Мог ли я ответить "нет"? Горный воздух ударил мне в голову: он заново творил мою Земблу!

Строка 801: опечатка

Переводчикам Шейда придется-таки повозиться с преображением – да еще в одно касание – слова mountain (гора) в слово fountain (фонтан, ключ, источник): такое не передашь ни по-французски, ни по-немецки, ни по-русски, ни по-земблянски, – переводчику останется прибегнуть к одной из тех сносок, что пополняют криминальный архив находящихся в розыске слов60. И все же! Сколько я знаю, существует все же один совершенно необычайный, замечательно изящный случай, в котором участвуют не два, а целых три слова. Сама история достаточно тривиальна (и всего скорее, апокрифична).

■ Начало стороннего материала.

-- ==== Sys2Proof/Machine/Store.lean ====
section
/-! DEFINITION. The pending store (spec/05 R123 to R131, R135; spec/06 R125, R168 to R170; spec/07 R181; spec/08 R195, R196): rank, holds, levels,
spill. -/

namespace Sys2Proof.Machine

/-- The rank of a requester of class 2: a doorbell stands above every requester ID (spec/05 R123 row 4, spec/08 R199). -/
def Origin.reqRank (o : Origin) : Nat := match o with | .handle h => h.req.toNat | .doorbell v => 65536 + v.toNat

/-- Rows 1 to 4 of spec/05 R123 as one number: priority, class, then the handle value, or for class 2 the requester. -/
def Inst.rankKey (x : Inst) : Nat :=
  let c := x.origin.cls
  (x.prio.toNat * 4 + c.toNat) * 2 ^ 40 +
    (if c == 2 then x.origin.reqRank else match x.origin with | .handle h => h.val.toNat | .doorbell _ => 0)

/-- Whether an instance ranks above another: rows 1 to 4, then the earlier place in the requester sequence or the older instance (spec/05 R123). -/
def rankAbove (a b : Nat × Inst) : Bool :=
  decide (b.2.rankKey < a.2.rankKey) || (a.2.rankKey == b.2.rankKey && decide (a.1 < b.1))

/-- Whether two instances wait in one frame: one ring, one tag (spec/08 R195). -/
def Inst.sameFrame (x y : Inst) : Bool := x.ring == y.ring && x.slot == y.slot

/-- An instance of a handle. -/
def Inst.isOf (x : Inst) (h : Handle) : Bool := x.origin == .handle h

/-- Every serial an instance holds. -/
def Inst.serials (x : Inst) : List (BitVec 32) := x.serial :: x.more

/-- The fences of a position: the record that started each walk, until that record is forwarded, refused or discarded (spec/05 R131). -/
def Pos.fences (q : Pos) : List Rec := q.walks.filterMap (fun w => w.queue.head?) ++ (q.waits.filter (fun w => w.fence)).map (fun w => w.item)

/-- Whether a fence holds the instances of a requester and ingress with an arrival count (spec/05 R131). -/
def Rec.fences (r : Rec) (q : BitVec 16) (input : Nat) (a : BitVec 40) : Bool :=
  (match r.origin with | .handle h => h.req == q | .doorbell _ => false) && r.input == input && arrHigher a r.arrival

/-- An instance under a walk fence (spec/05 R131). -/
def State.fenced (s : State) (x : Inst) : Bool :=
  match x.origin with
  | .doorbell _ => false
  | .handle h => h.cls == 2 && s.xl.pos.any (fun q => q.fences.any (fun r => r.fences h.req x.input x.arrival))

/-- An instance under a move hold: its handle is active on another pair, under another tag, or in the save area of a virtual target (spec/05 R135). -/
def State.moveHeld (s : State) (x : Inst) : Bool :=
  match x.origin with
  | .doorbell _ => false
  | .handle h =>
    s.pair.any (fun p => p.2.stack.any (fun a => a.inst.isOf h && (p.1 != 4 * x.target.toNat + x.ring.toNat || a.inst.slot != x.slot))) ||
    s.vt.any (fun v => v.2.savedAct.any (fun a => a.inst.isOf h))

/-- An instance held for its group, or behind an older gathering instance of its handle (spec/07 R181). -/
def State.groupHeld (s : State) (l : List (Nat × Inst)) (a : Nat × Inst) : Bool :=
  (a.2.group != 0 && (!a.2.due || (s.grpAt a.2.group.toNat).active)) ||
  l.any (fun b => decide (b.1 < a.1) && b.2.origin == a.2.origin && b.2.group != 0 && !b.2.due)

/-- An instance below its frame's spill top, or spilled itself (spec/06 R169, spec/08 R195). -/
def spillHeld (l : List (Nat × Inst)) (a : Nat × Inst) : Bool :=
  a.2.spilled || l.any (fun b => b.2.spilled && b.2.sameFrame a.2 && rankAbove b a)

/-- Whether an instance is held (spec/05 R125; spec/06 R169; spec/07 R181; spec/08 R202). -/
def State.held (s : State) (l : List (Nat × Inst)) (a : Nat × Inst) : Bool :=
  a.2.settle || s.fenced a.2 || s.moveHeld a.2 || s.groupHeld l a || spillHeld l a ||
  (match a.2.slot with | some c => (s.ctxAt c.toNat).refilling | none => false)

/-- A target's store with places. -/
def State.storeOf (s : State) (t : Nat) : List (Nat × Inst) := enumFrom 0 (s.tgtAt t).store

/-- The instances of a frame (spec/08 R195). -/
def inFrame (n : Nat) (tag : Option (BitVec 11)) (a : Nat × Inst) : Bool := a.2.ring.toNat == n && a.2.slot == tag

/-- The highest-ranked instance of a list. -/
def topRank (l : List (Nat × Inst)) : Option (Nat × Inst) := bestOf rankAbove l

/-- T of a frame: its highest-ranked instance that is not held (spec/05 R125, spec/08 R196). -/
def State.topOf (s : State) (t n : Nat) (tag : Option (BitVec 11)) : Option Inst :=
  let l := s.storeOf t
  (topRank (l.filter (fun a => inFrame n tag a && !s.held l a))).map (fun a => a.2)

/-- RUNPRIO.PRIO of a frame: the priority of the topmost entry with its tag (spec/05 R128, spec/08 R195). -/
def Pair.prioOf (p : Pair) (tag : Option (BitVec 11)) : BitVec 8 :=
  match p.stack.find? (fun a => a.inst.slot == tag) with | some a => a.inst.prio | none => 0

/-- The key of a frame: target · 4 + ring, or 2048 + slot. -/
def frameKey (t n : Nat) (tag : Option (BitVec 11)) : Nat := match tag with | none => 4 * t + n | some c => 2048 + c.toNat

/-- Why a frame offers nothing, or 0 when it offers its T (spec/05 R125, R128): the lowest number that applies. -/
def State.whyNot (s : State) (t n : Nat) (tag : Option (BitVec 11)) : Nat :=
  let l := s.storeOf t
  let p := s.pairAt (4 * t + n)
  if !(l.any (inFrame n tag)) then 1
  else match s.topOf t n tag with
    | none => if !(s.tgtAt t).present then 5 else if 16 ≤ p.stack.length then 6 else 7
    | some x =>
      if x.prio.toNat < 0x10 then 2
      else if x.prio.toNat ≤ (p.prioOf tag).toNat then 3
      else if x.prio.toNat ≤ (s.frameAt (frameKey t n tag)).threshold.toNat then 4
      else if !(s.tgtAt t).present then 5
      else if 16 ≤ p.stack.length then 6
      else 0

/-- The belay that serves a target: its own, or the partner that covers it (spec/06 R173, R174). -/
def State.servingBelay (s : State) (t : Nat) : Option Nat :=
  let b := t / 2
  let role := (s.belAt b).role
  if role == 0 || role == 1 then some b
  else if (s.belAt (b ^^^ 1)).role == 1 then some (b ^^^ 1)
  else none

/-- The entry level a pair drives now: that of the running slot's instances, or of the physical ones; 0 while no belay serves the target
(spec/05 R125, spec/08 R196, spec/13 R337). -/
def State.levelOf (s : State) (t n : Nat) : BitVec 4 :=
  let tag := (s.pairAt (4 * t + n)).running
  if (s.servingBelay t).isSome && s.whyNot t n tag = 0 then
    (match s.topOf t n tag with | some x => field x.prio 4 4 | none => 0)
  else 0

/-- A pair evaluated afresh (spec/05 R127): its level, and WITHHELD each time depth 16 begins to withhold it (spec/06 R155). -/
def State.evalPair (s : State) (t n : Nat) : State :=
  let full := (s.servingBelay t).isSome && s.whyNot t n (s.pairAt (4 * t + n)).running = 6
  s.updPair (4 * t + n) (fun p =>
    { p with
      level := s.levelOf t n, withheldNow := full, withheld := if full && !p.withheldNow then satInc p.withheld else p.withheld })

/-- The four pairs of a target. -/
def State.evalTarget (s : State) (t : Nat) : State := foldBelow 4 (fun n s => s.evalPair t n) s

/-- Every target whose levels can be other than 0 (spec/05 R127). -/
def State.evalAll (s : State) : State :=
  let ts := s.tgt.map (fun p => p.1)
  let ps := (s.pair.filter (fun p => p.2.level != 0 || p.2.withheldNow)).map (fun p => p.1 / 4)
  foldList (fun t s => s.evalTarget t) (ts ++ ps) s

/-- A target's store, changed. -/
def State.updStore (s : State) (t : Nat) (f : List Inst → List Inst) : State := s.updTgt t (fun x => { x with store := f x.store })

/-- The first place that satisfies a test, counting from `i`. -/
def placeFrom {α : Type} (p : α → Bool) : Nat → List α → Option Nat
  | _, [] => none
  | i, a :: as => if p a then some i else placeFrom p (i + 1) as

/-- The place after the last element that satisfies a test. -/
def afterLast {α : Type} (p : α → Bool) : Nat → List α → Nat
  | _, [] => 0
  | i, a :: as => max (if p a then i + 1 else 0) (afterLast p (i + 1) as)

/-- Whether one serial is the lower of two: those of one position modulo 2^30 (spec/04 R97), those of two positions as 32-bit numbers (DESIGN CHOICE,
assumption log 51). -/
def serialBelow (a b : BitVec 32) : Bool :=
  if field a 30 2 == field b 30 2 then (let d := (field b 0 30 - field a 0 30).toNat; decide (1 ≤ d) && decide (d < 2 ^ 29))
  else decide (a.toNat < b.toNat)

/-- Whether a new instance moves before an instance of its requester sequence (spec/05 R124 step 2), or a doorbell before one of the same virtual
target with a higher serial (spec/08 R199). -/
def Inst.before (x y : Inst) : Bool :=
  x.ring == y.ring &&
  (match x.origin, y.origin with
   | .handle h, .handle g => h.cls == 2 && g.cls == 2 && h.req == g.req && x.input == y.input && arrHigher y.arrival x.arrival
   | .doorbell v, .doorbell w => v == w && serialBelow x.serial y.serial
   | _, _ => false)

/-- An instance put into its place in the requester sequence (spec/05 R124). -/
def placeInst (x : Inst) (l : List Inst) : List Inst :=
  match placeFrom x.before 0 l with
  | none => l ++ [x]
  | some i =>
    let j := max i (afterLast (fun y => y.origin == x.origin && y.ring == x.ring) 0 l)
    let k := (match x.origin with | .handle _ => j | .doorbell _ => i)
    l.take k ++ x :: l.drop k

/-- An instance read back from its bivouac put into its place: before what landed for its handle meanwhile, behind those read back before it
(spec/08 R202, spec/05 R123 row 6, R124). -/
def placeRefill (x : Inst) (l : List Inst) : List Inst :=
  let x := { x with refilled := true }
  let newer (y : Inst) : Bool := y.origin == x.origin && y.ring == x.ring && y.slot == x.slot && !y.refilled
  let older (y : Inst) : Bool := y.origin == x.origin && y.ring == x.ring && y.slot == x.slot && y.refilled
  let i := match placeFrom x.before 0 l, placeFrom newer 0 l with
    | some i, some j => min i j
    | some i, none => i
    | none, some j => j
    | none, none => l.length
  let k := max i (afterLast older 0 l)
  l.take k ++ x :: l.drop k

/-- The instance of a serial, changed. -/
def State.updInst (s : State) (t : Nat) (serial : BitVec 32) (f : Inst → Inst) : State :=
  s.updStore t (fun l => l.map (fun x => if x.serial == serial then f x else x))

/-- An instance taken out of a store. -/
def State.dropInst (s : State) (t : Nat) (serial : BitVec 32) : State := s.updStore t (dropFirst (fun x => x.serial == serial))

/-- A group after its pending instance has gone (spec/07 R178, R180). -/
def State.groupNoPending (s : State) (g : Nat) : State :=
  if g = 0 then s
  else s.updGrp g (fun x =>
    { x with pending := false, spilled := false, due := false, bound := if x.active then x.bound else none })

/-- A pending instance removed and all its serials acknowledged. -/
def State.removeInst (s : State) (t : Nat) (x : Inst) : State :=
  ((s.dropInst t x.serial).groupNoPending x.group.toNat).ackAll x.serials

/-- The belay that counts for a target. -/
def State.countBelay (s : State) (t : Nat) (f : Belay → Belay) : State := s.updBel ((s.servingBelay t).getD (t / 2)) f

/-- Whether a spilled instance takes its source's reserve entry: a source of class 0, 1 or 3 that holds none (spec/06 R170). -/
def State.reserveFree (s : State) (x : Inst) : Bool :=
  x.origin.cls != 2 && !(s.tgt.any (fun t => t.2.store.any (fun y => y.spilled && !y.openEntry && y.origin == x.origin)))

/-- Open entries of the spill pool in use (spec/06 R170). -/
def State.openUsed (s : State) : Nat := s.tgt.foldl (fun n t => n + (t.2.store.filter (fun y => y.spilled && y.openEntry)).length) 0

/-- A victim goes to the spill pool, or is discarded where the open part is full (spec/06 R168, R170). -/
def State.spill (s : State) (t : Nat) (x : Inst) : State :=
  let res := s.reserveFree x
  if !res && decide (s.boot.spillOpen.toNat ≤ s.openUsed) then
    ((s.removeInst t x).countBelay t (fun b => { b with spillDrops := satInc b.spillDrops })).degrade (.belay (t / 2)) 10 (BitVec.ofNat 16 t) 1
  else
    let d := s.drawLine
    let s := d.2.updInst t x.serial (fun y => { y with spilled := true, openEntry := !res, line := d.1 })
    let s := if x.group != 0 then s.updGrp x.group.toNat (fun g => { g with spilled := true }) else s
    let s := (s.charge 2 1 (t / 2)).countBelay t (fun b => { b with spills := b.spills + 1 })
    s.memWrite (.spillWrite (BitVec.ofNat 9 t) x.serial) d.1 (x.spillData (x.level && x.origin.cls == 2))

/-- Whether one instance is the lower of two in the order of spec/06 R168: priority, then ring, then rank. -/
def lowerThan (a b : Nat × Inst) : Bool :=
  decide (a.2.prio.toNat < b.2.prio.toNat) || (a.2.prio == b.2.prio &&
    (decide (a.2.ring.toNat < b.2.ring.toNat) || (a.2.ring == b.2.ring && rankAbove b a)))

/-- An instance just put into the store is spilled directly below its frame's spill top; else the lowest of 513 goes (spec/06 R168, R169). -/
def State.settleStore (s : State) (t : Nat) (serial : BitVec 32) : State :=
  let l := s.storeOf t
  match l.find? (fun a => a.2.serial == serial && spillHeld l a) with
  | some a => s.spill t a.2
  | none =>
    let chip := l.filter (fun a => !a.2.spilled)
    if 512 < chip.length then
      (match bestOf lowerThan chip with
       | some v => s.spill t v.2
       | none => s)
    else s

/-- A place in the store for an instance that lands (spec/06 R168, R169). -/
def State.placeAt (s : State) (t : Nat) (x : Inst) : State := (s.updStore t (placeInst x)).settleStore t x.serial

/-- A bivouac entry put back on chip, or spilled where it does not fit (spec/08 R202, spec/06 R168, R169). -/
def State.placeBack (s : State) (t : Nat) (x : Inst) : State := (s.updStore t (placeRefill x)).settleStore t x.serial

/-- Whether a refill read of a target is on its way. -/
def State.refilling (s : State) (t : Nat) : Bool :=
  let mine (o : MemOwner) : Bool := match o with | .refill u _ => u.toNat == t | _ => false
  s.mem.has (fun r => mine r.owner) || s.mem.done.any (fun d => mine d.1)

/-- On-chip entries of a target in use (spec/06 R168). -/
def State.onChip (s : State) (t : Nat) : Nat := ((s.tgtAt t).store.filter (fun x => !x.spilled)).length

/-- A free on-chip entry has the spilled instance of the highest spill top read back (spec/06 R169); a line still retained is read from the
write-retain buffer (spec/12 R322). One refill read of a target is on its way at a time, and the highest of the four rings' spill tops is the highest in
the order of R168: priority, then ring, then rank (DESIGN CHOICE, assumption log 53). -/
def State.pumpRefill (s : State) (t : Nat) : State :=
  let l := s.storeOf t
  if decide (s.onChip t < 512) && !s.refilling t then
    (match bestOf (fun a b => lowerThan b a) (l.filter (fun a => a.2.spilled)) with
     | none => s
     | some a =>
       let s := s.charge 2 1 (t / 2)
       let w : MemOwner := .spillWrite (BitVec.ofNat 9 t) a.2.serial
       let o : MemOwner := .refill (BitVec.ofNat 9 t) a.2.serial
       s.readBack w o a.2.line)
  else s

end Sys2Proof.Machine
end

В газетном отчете о коронации русского царя вместо "корона" (crown) напечатали "ворона" (crow), а когда на другой день опечатку с извинениями "исправляли", вместо нее появилась иная – "корова" (cow). Изысканность соответствия английского ряда "crown-crow-cow" русскому "корона-ворона-корова" могла бы, я в этом уверен, привести моего поэта в восторг. Больше ничего подобного мне на игрищах лексики не встречалось, а уж вероятность такого двойного совпадения и подсчитать невозможно.

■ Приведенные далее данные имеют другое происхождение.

/-- A PARK.REQ write (spec/15 R395): ring 0 and bit 0. -/
def State.parkWrite (s : State) (ring : BitVec 2) (data : Word) : State :=
  if !(s.running && s.pwr.state == 0 && ring == 0 && bitAt data 0) then s
  else
    let s := s.modPwr (fun p => { p with parking := true, parkAt := s.clk.ticks, state := 2 })
    (foldBelow 8 (fun n s => s.updPass n (fun x => { x with live := false, credit := 0 })) s).tryPark

/-- PARK_REQ. -/
def execParkReq (ring : BitVec 2) (data : Word) (s : State) : Host.Outcome State Fault Refusal := ok (s.parkWrite ring data)

/-- PARK entry ends without parking (spec/15 R395). -/
def State.parkFails (s : State) (cause : BitVec 3) : State :=
  if !s.pwr.parking then s
  else
    let s := s.modPwr (fun p => { p with parking := false, state := 0, parkFailed := true, failCause := cause })
    foldBelow 8 (fun n s => s.passRise n) s

/-- PARK_TIMEOUT: 10,000 ticks after the request (spec/15 R395). -/
def execParkTimeout (s : State) : Host.Outcome State Fault Refusal :=
  ok (if decide (s.pwr.parkAt + 10000 ≤ s.clk.ticks) then s.parkFails (if s.parkQuiet then 2 else 1) else s)

/-- PARK_WAKE (spec/15 R396). -/
def execParkWake (s : State) : Host.Outcome State Fault Refusal := ok s.unpark

/-- The save decision when the drain of POWER_WARN ends (spec/15 R405, R406). `on`: the block was ON or IDLE. -/
def State.saveDecision (s : State) (on : Bool) : State :=
  let size := wakeSize s.logInUse
  if on && s.boot.campReady && s.pwr.armed && decide (0x41000 ≤ s.boot.nvmSize.toNat) && energyCovers (energy s.pwr.holdup) size then
    (s.modPwr (fun p => { p with lastHoldup := p.holdup, save := .wake (s.wakeHeader 2 1) })).writeWake size
  else s.sendWords (if !s.pwr.armed || !on then 2 else 1)

/-- POWER_WARN qualifies (spec/12 R312; spec/15 R395, R404 to R406). -/
def execPowerWarn (code : BitVec 8) (s : State) : Host.Outcome State Fault Refusal :=
  ok (if !s.aon || s.pwr.warn then s
      else
        let s := s.modPwr (fun p => { p with warn := true, warnSeen := true, holdup := code })
        if s.pwr.off then s
        else
          let on := s.pwr.state == 0 && !s.pwr.warmHeld
          let s := (s.modPwr (fun p => { p with maskedSave := true })).parkFails 4
          let s := if s.running && s.clk.fail == 0 then s.drainWrites else s
          let s := match s.pwr.save with
            | .now w _ => ((s.dropSaveLines).modPwr (fun p => { p with save := .none })).answerUp w (status 1)
            | _ => s
          if s.pwr.save == .none then s.saveDecision on else s)

/-- Tamri re-arms the header with the next SAVE_SEQ once POWER_WARN has fallen and the save has ended (spec/15 R407). -/
def State.rearm (s : State) : State :=
  if s.running && s.boot.campReady && !s.pwr.warn && s.pwr.save == .none then s.arm (s.pwr.saveSeq + 1) else s

/-- POWER_WARN_FALL (spec/15 R407). -/
def execPowerWarnFall (s : State) : Host.Outcome State Fault Refusal :=
  ok (if s.aon && s.pwr.warn then (s.modPwr (fun p => { p with warn := false })).rearm else s)

/-- Whether a page of the wake record is SUSPECT (spec/13 R355). -/
def State.saveSuspect (s : State) (size : Nat) : Bool :=
  s.boot.suspect.any (fun p => decide ((s.boot.nvmWindow.toNat / 4096) ≤ p.toNat) && decide (p.toNat ≤ (s.boot.nvmWindow.toNat + size - 1) / 4096))

/-- WAKE_RECORD_DONE: the header has been written after every body line was acknowledged, and is acknowledged (spec/15 R407, R408). -/
def execWakeRecordDone (s : State) : Host.Outcome State Fault Refusal :=
  ok (if !s.running || s.saveLinesOut || !s.pwr.saveHead then s
      else match s.pwr.save with
        | .wake h => (s.modPwr (fun p => { p with save := .none, lastSave := 1, header := h, armed := false })).rearm
        | .now w h =>
          let s := s.modPwr (fun p => { p with save := .none, header := h })
          let st : BitVec 8 := if s.saveSuspect h.length.toNat then 7 else 0
          s.answerUp w (st, 0, resPut 0 h.length)
        | _ => s)

/-- LAST_WORDS_SENT: the frame's last LW_CLK cycle (spec/15 R407, R410). -/
def execLastWordsSent (s : State) : Host.Outcome State Fault Refusal :=
  ok (match s.pwr.save with
      | .words => (s.modPwr (fun p => { p with save := .none, lastSave := 2 })).rearm
      | _ => s)

/-- SUPPLY_LOSS: a core supply falls below its minimum (spec/15 R397); no outstanding request is answered (spec/16 R415). -/
def execSupplyLoss (s : State) : Host.Outcome State Fault Refusal :=
  ok (if !s.aon || s.pwr.off then s
      else
        let s := s.stopHeart 9
        let s := foldBelow 8 (fun n s => s.updPass n (fun x => { x with live := false, credit := 0 })) s
        (s.modCp (fun c => { c with wbuf := [], held := [] })).modPwr (fun p => { p with off := true, avail := false }))

/-- SAVE_NOW (spec/15 R405, R408): with a window too small for a wake record the save is a last-words record. -/
def State.saveNow (s : State) (m : Nat) : State :=
  match s.taken m with
  | none => s
  | some (i, r) =>
    if reqCode r != 0x00F0 then s
    else if headerBad r || s.boot.failed || m ≠ 0 || s.pwr.warn || s.pwr.save != .none then
      s.command m [0x00F0] .ring0 always (fun _ s => (status 1, s))
    else
      let s := (s.takeSlot m i).commit m i
      let h := s.wakeHeader 1 2
      if s.boot.nvmSize.toNat < 0x41000 then (s.sendWords 1).answerSlot m i (okWith (resPut 0 h.length))
      else
        (s.modPwr (fun p =>
          { p with
            save := .now { mbox := m, slot := i, since := s.clk.ticks, seq := s.camp.execSeq, failover := false } h })).writeWake h.length.toNat

/-- SAVE_NOW. -/
def execSaveNow (m : Fin 34) (s : State) : Host.Outcome State Fault Refusal := ok (s.saveNow m.val)

end Sys2Proof.Machine
end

Строка 810: паутина смысла

Одну из пяти хижин, образующих этот автодортуар, занимает его владелец, – слезоточивый семидесятилетний старик, хромающий с вывертом, напоминающим мне о Шейде. Он владеет еще маленькой заправочной станцией неподалеку, продает червей рыболовам и, как правило, не слишком мне досаждает, но вот на днях предложил "стянуть любую старую книгу" с полки в его спальне. Не желая его обидеть, я постоял у полки, задравши голову и склоняя ее то к одному плечу, то к другому, но там были все замызганные старые детективы в бумажных обложках, стоившие разве что вздоха или улыбки. Он сказал: "Погодите-ка, – и вытащил из ниши у кровати потрепанное сокровище в тканевом переплете. – Великая книга великого человека – "Письма" Фрэнклина Лейна. Я знавал его в Рейнир-парке, в молодости, когда был там объездчиком. Возьмите на пару дней, не пожалеете".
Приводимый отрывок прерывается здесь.